/-- R70, R74, R79: under every legal opcode table, decoding the bytes of any instruction, whatever bytes follow them,
gives that instruction back with every operand byte. -/
def Obligations.DecodeEncodeAgree : Prop :=
  ∀ (m : OpcodeMap), m.legal → ∀ (i : Instr) (rest : List Byte),
    3 ≤ (encodeWith m i).length + rest.length →
    decodeBytesWith m (encodeWith m i ++ rest) = .ok i

/-- R70, R71: under every legal opcode table, what decodes to an instruction begins with that instruction's bytes, and
their number is one more than the opcode's count field. -/
def Obligations.EncodeDecodeAgree : Prop :=
  ∀ (m : OpcodeMap), m.legal → ∀ (ir a b : Byte) (i : Instr), decodeWith m ir a b = .ok i →
    (∃ rest, encodeWith m i ++ rest = [ir, a, b]) ∧
    (encodeWith m i).length = 1 + (decodeOpcode ir).count.toNat

/-- R77, R78: a byte that is none of the sixteen opcodes is rejected, by the cause its bit 5 chooses (bit numbering: R8,
log entry 7), and every byte with operand count 3 is such a byte. -/
def Obligations.IllegalBytesAreRejected : Prop :=
  ∀ (m : OpcodeMap), m.legal → ∀ (ir a b : Byte),
    ((∀ row ∈ opcodeRows m, row.byte ≠ ir) →
      decodeWith m ir a b =
        .error (if ir.getLsbD 5 then .unsupportedAluOperation else .unsupportedOperation)) ∧
    ((decodeOpcode ir).count = 3 → ∀ row ∈ opcodeRows m, row.byte ≠ ir)

/-- R77: 240 of the 256 byte values are illegal, whatever legal value ADDI_OPCODE takes (the other fifteen values are
the spec's general knowledge, log entry 7). -/
def Obligations.TwoHundredFortyBytesAreIllegal : Prop :=
  ∀ b : Byte, (ls8Map b).legal →
    ((List.range 256).filter (fun n =>
      match decodeWith (ls8Map b) (BitVec.ofNat 8 n) 0 0 with
      | .ok _ => false
      | .error _ => true)).length = 240

/-- R75: the legal values of ADDI_OPCODE. -/
def Obligations.LegalAddiOpcodes : Prop :=
  ∀ b : Byte, (ls8Map b).legal ↔ 0xA3 ≤ b.toNat ∧ b.toNat ≤ 0xAF ∧ b ≠ 0xA7

/-! ### The step -/

/-- R90, R93, R94, R96: a Running core whose fetch is in range and whose bytes at pc decode to `i` runs `i` on the
state with the three bytes latched, and then the engine advances pc by the count field plus one if the core still runs
and the opcode's bit 4 is clear. The machine's own step is the one under `opcodeMap`.
That the latches still hold those bytes after a handler's fault is log entry 3. -/
def Obligations.StepRunsTheDecodedInstruction : Prop :=
  (∀ (m : OpcodeMap) (s : State) (i : Instr), s.CanFetch → s.instrAt m = .ok i →
    ∃ t, exec i (latch s) = .next t ∧
      stepWith m s = .next
        (if t.run = .running ∧ (decodeOpcode (latch s).ir).setsPc = false
         then { t with pc := t.pc + (decodeOpcode (latch s).ir).count.setWidth 9 + 1 } else t)) ∧
  (∀ s : State, step s = stepWith opcodeMap s)

/-- R91, R154: a fetch whose window leaves 0..255 faults, whatever stands there, and latches nothing. -/
def Obligations.FetchFaultsNearTheTop : Prop :=
  ∀ (m : OpcodeMap) (s : State), s.run = .running → 255 < s.pc.toNat + 2 →
    stepWith m s = .next { s with run := .faulted .fetchOutOfRange }

/-- R152, R153: an opcode byte that is no key of the table its bit 5 chooses faults at dispatch, by that table's cause,
and only the run state and the fetch latches change (log entry 3; bit numbering: R8, log entry 7). -/
def Obligations.UnsupportedBytesFault : Prop :=
  ∀ (m : OpcodeMap) (s : State), s.CanFetch →
    ((Memory.read s.mem s.pc.toNat).getLsbD 5 = false →
      Memory.read s.mem s.pc.toNat ∉ (generalTable m).map (·.1) →
      stepWith m s = .next { latch s with run := .faulted .unsupportedOperation }) ∧
    ((Memory.read s.mem s.pc.toNat).getLsbD 5 = true →
      Memory.read s.mem s.pc.toNat ∉ (aluTable m).map (·.1) →
      stepWith m s = .next { latch s with run := .faulted .unsupportedAluOperation })

/-- R97: in state Halted or Faulted the core takes no step. -/
def Obligations.TerminalStatesTakeNoStep : Prop :=
  ∀ (m : OpcodeMap) (s : State), (s.run = .halted ∨ ∃ c, s.run = .faulted c) → ∀ t, stepWith m s ≠ .next t

/-- R96: a Running core always takes its step, and no state is refused. -/
def Obligations.RunningCoreAlwaysSteps : Prop :=
  ∀ (m : OpcodeMap) (s : State),
    ((∃ t, stepWith m s = .next t) ↔ s.run = .running) ∧ ∀ r, stepWith m s ≠ .refused r

/-- R30, R96: a step leads to Halted exactly when the instruction at pc is an HLT that could be fetched. -/
def Obligations.HaltedExactlyByHlt : Prop :=
  ∀ (m : OpcodeMap) (s t : State), stepWith m s = .next t →
    (t.run = .halted ↔ s.pc.toNat + 2 ≤ 255 ∧ s.instrAt m = .ok .hlt)

/-- R150, R161: a step that faults leaves every register, its mark, FL, memory, pc and the output as they were (the
fetch latches may hold the bytes of the faulting instruction, log entry 3). -/
def Obligations.FaultsArePrecise : Prop :=
  ∀ (m : OpcodeMap) (s t : State) (c : FaultCause), stepWith m s = .next t → t.run = .faulted c →
    t = { s with run := .faulted c, ir := t.ir, operandA := t.operandA, operandB := t.operandB }

/-- R159: MemRead and MemWrite fault MEMORY_ADDRESS_OUT_OF_RANGE exactly above address 255, and no step of any program
ends in that fault. -/
def Obligations.DataAddressFaultIsUnreachable : Prop :=
  (∀ (a : Nat) (v : Byte) (s : State),
    (memRead a s = .error .memoryAddressOutOfRange ↔ 255 < a) ∧
    (memWrite a v s = .error .memoryAddressOutOfRange ↔ 255 < a)) ∧
  ∀ (m : OpcodeMap) (s t : State), stepWith m s = .next t → t.run ≠ .faulted .memoryAddressOutOfRange

/-- R94: an instruction of spec/41, 42 or 44 that completes moves pc past exactly its own bytes, with no wrap. -/
def Obligations.SequentialAdvanceIsTheLength : Prop :=
  ∀ (m : OpcodeMap), m.legal → ∀ (s t : State) (i : Instr), s.CanFetch → s.instrAt m = .ok i →
    i.isControl = false → stepWith m s = .next t → t.run = .running →
    t.pc.toNat = s.pc.toNat + (encodeWith m i).length
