theorem witness_CallRetLaw :
    Memory.wf State.reset.mem ∧ State.reset.run = .running ∧ State.reset.pc.toNat ≤ 253 ∧
    ∃ t v, exec (.call (regByte 7)) State.reset = .next t ∧ t.run = .running ∧ t.isWritten 7 = true ∧
      exec .ret t = .next v := ⟨by decide, rfl, by decide, _, _, rfl, rfl, rfl, rfl⟩

theorem witness_LdiThenPrnEmitsTheImmediate :
    ∃ t u, exec (.ldi (regByte 7) 9) State.reset = .next t ∧ exec (.prn (regByte 7)) t = .next u := ⟨_, _, rfl, rfl⟩

/-- One witness for each clause, each at the edge of its range, where the store meets the next window: ST at the
highest pc, PUSH likewise with the byte below SP the next opcode, CALL with the highest target. -/
theorem witness_StoreIsSeenByTheNextFetch :
    opcodeMap.legal ∧
    (∃ s, s = placed [(0, 253), (1, 1)] none 250 [0x84, 0, 1] ∧ Memory.wf s.mem ∧ s.CanFetch ∧
      s.instrAt opcodeMap = .ok (.st (regByte 0) (regByte 1)) ∧ s.isWritten 0 = true ∧ s.isWritten 1 = true ∧
      s.pc.toNat + 5 ≤ 255) ∧
    (∃ s, s = placed [(0, 1), (7, 254)] none 251 [0x45, 0] ∧ Memory.wf s.mem ∧ s.CanFetch ∧
      s.instrAt opcodeMap = .ok (.push (regByte 0)) ∧ s.isWritten 7 = true ∧ s.isWritten 0 = true ∧ s.sp ≠ 0 ∧
      s.pc.toNat + 4 ≤ 255) ∧
    (∃ s, s = placed [(0, 253), (7, 254)] none 253 [0x50, 0] ∧ Memory.wf s.mem ∧ s.CanFetch ∧
      s.instrAt opcodeMap = .ok (.call (regByte 0)) ∧ s.isWritten 7 = true ∧ s.isWritten 0 = true ∧ s.sp ≠ 0 ∧
      (s.reg 0).toNat + 2 ≤ 255) :=
  ⟨opcodeMap_legal,
    ⟨_, rfl, by decide, by decide, rfl, by decide, by decide, by decide⟩,
    ⟨_, rfl, by decide, by decide, rfl, by decide, by decide, by decide, by decide⟩,
    ⟨_, rfl, by decide, by decide, rfl, by decide, by decide, by decide, by decide⟩⟩

/-- The shortest image, the longest, and one of each refused kind. -/
theorem witness_LoadPlacesTheImage :
    1 ≤ ([1] : List Byte).length ∧ (List.replicate 256 (1 : Byte)).length ≤ 256 ∧ ([] : List Byte).length = 0 ∧
    256 < (List.replicate 257 (1 : Byte)).length :=
  ⟨by decide, by rw [List.length_replicate], rfl, by rw [List.length_replicate]; decide⟩

theorem witness_FirstFetchIsFromAddressZero : ∃ s, loadImage [0x82, 0, 8] = some s := ⟨_, rfl⟩

/-- A PRN that completes, and three steps that are none: another instruction, a PRN of an unwritten register, a fetch
that faults. -/
theorem witness_OneOutputEventPerPrn :
    ((placed [] none 0 [0x47, 7]).CanFetch ∧
      (placed [] none 0 [0x47, 7]).instrAt opcodeMap = .ok (.prn (regByte 7)) ∧
      (placed [] none 0 [0x47, 7]).isWritten 7 = true ∧ ∃ t, stepWith opcodeMap (placed [] none 0 [0x47, 7]) = .next t) ∧
    (∀ s ∈ [placed [] none 0 [0x01], placed [] none 0 [0x47, 1], placed [] none 254 []],
      (¬ ∃ r : RegIndex, s.CanFetch ∧ s.instrAt opcodeMap = .ok (.prn (regByte r)) ∧ s.isWritten r = true) ∧
      ∃ t, stepWith opcodeMap s = .next t) := by
  refine ⟨⟨by decide, rfl, rfl, _, rfl⟩, fun s hs => ?_⟩
  simp only [List.mem_cons, List.not_mem_nil, or_false] at hs
  obtain rfl | rfl | rfl := hs
  · refine ⟨?_, _, rfl⟩
    rintro ⟨r, -, h, -⟩
    have h' : (Except.ok Instr.hlt : Except FaultCause Instr) = .ok (.prn (regByte r)) := h
    cases h'
  · refine ⟨?_, _, rfl⟩
    rintro ⟨r, -, h, hw⟩
    have h' : (Except.ok (Instr.prn (regByte 1)) : Except FaultCause Instr) = .ok (.prn (regByte r)) := h
    have hr : r = 1 := regByte_injective (by injection h' with h'; injection h' with h'; exact h'.symm)
    subst hr
    exact absurd hw (by decide)
  · exact ⟨fun h => absurd h.choose_spec.1 (by decide), _, rfl⟩

end Sys2Proof.Tests
end

section
/-! Proofs of the statements on the decoder's fields and on opcode bytes without a handler (spec/30_encoding.md R71, R72, R77, R78; spec/40_engine.md R93; spec/60_exceptions.md R152, R153). -/

namespace Sys2Proof

/-! ### Bytes without a handler -/

theorem lookup_eq_none_of_not_mem_keys {β : Type} {k : Byte} {l : List (Byte × β)} (h : k ∉ l.map (·.1)) :
    l.lookup k = none :=
  lookup_eq_none_of_forall_ne fun p hp hk => h (List.mem_map.2 ⟨p, hp, hk⟩)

---*---

After locating the line with "R94, R96: a" above, return that line and every later line through the one with "((∃ t, stepWith", word for word and with nothing else.

/-- R90, R93, R94, R96: a Running core whose fetch is in range and whose bytes at pc decode to `i` runs `i` on the
state with the three bytes latched, and then the engine advances pc by the count field plus one if the core still runs
and the opcode's bit 4 is clear. The machine's own step is the one under `opcodeMap`.
That the latches still hold those bytes after a handler's fault is log entry 3. -/
def Obligations.StepRunsTheDecodedInstruction : Prop :=
  (∀ (m : OpcodeMap) (s : State) (i : Instr), s.CanFetch → s.instrAt m = .ok i →
    ∃ t, exec i (latch s) = .next t ∧
      stepWith m s = .next
        (if t.run = .running ∧ (decodeOpcode (latch s).ir).setsPc = false
         then { t with pc := t.pc + (decodeOpcode (latch s).ir).count.setWidth 9 + 1 } else t)) ∧
  (∀ s : State, step s = stepWith opcodeMap s)

/-- R91, R154: a fetch whose window leaves 0..255 faults, whatever stands there, and latches nothing. -/
def Obligations.FetchFaultsNearTheTop : Prop :=
  ∀ (m : OpcodeMap) (s : State), s.run = .running → 255 < s.pc.toNat + 2 →
    stepWith m s = .next { s with run := .faulted .fetchOutOfRange }

/-- R152, R153: an opcode byte that is no key of the table its bit 5 chooses faults at dispatch, by that table's cause,
and only the run state and the fetch latches change (log entry 3; bit numbering: R8, log entry 7). -/
def Obligations.UnsupportedBytesFault : Prop :=
  ∀ (m : OpcodeMap) (s : State), s.CanFetch →
    ((Memory.read s.mem s.pc.toNat).getLsbD 5 = false →
      Memory.read s.mem s.pc.toNat ∉ (generalTable m).map (·.1) →
      stepWith m s = .next { latch s with run := .faulted .unsupportedOperation }) ∧
    ((Memory.read s.mem s.pc.toNat).getLsbD 5 = true →
      Memory.read s.mem s.pc.toNat ∉ (aluTable m).map (·.1) →
      stepWith m s = .next { latch s with run := .faulted .unsupportedAluOperation })

/-- R97: in state Halted or Faulted the core takes no step. -/
def Obligations.TerminalStatesTakeNoStep : Prop :=
  ∀ (m : OpcodeMap) (s : State), (s.run = .halted ∨ ∃ c, s.run = .faulted c) → ∀ t, stepWith m s ≠ .next t

/-- R96: a Running core always takes its step, and no state is refused. -/
def Obligations.RunningCoreAlwaysSteps : Prop :=
  ∀ (m : OpcodeMap) (s : State),
    ((∃ t, stepWith m s = .next t) ↔ s.run = .running) ∧ ∀ r, stepWith m s ≠ .refused r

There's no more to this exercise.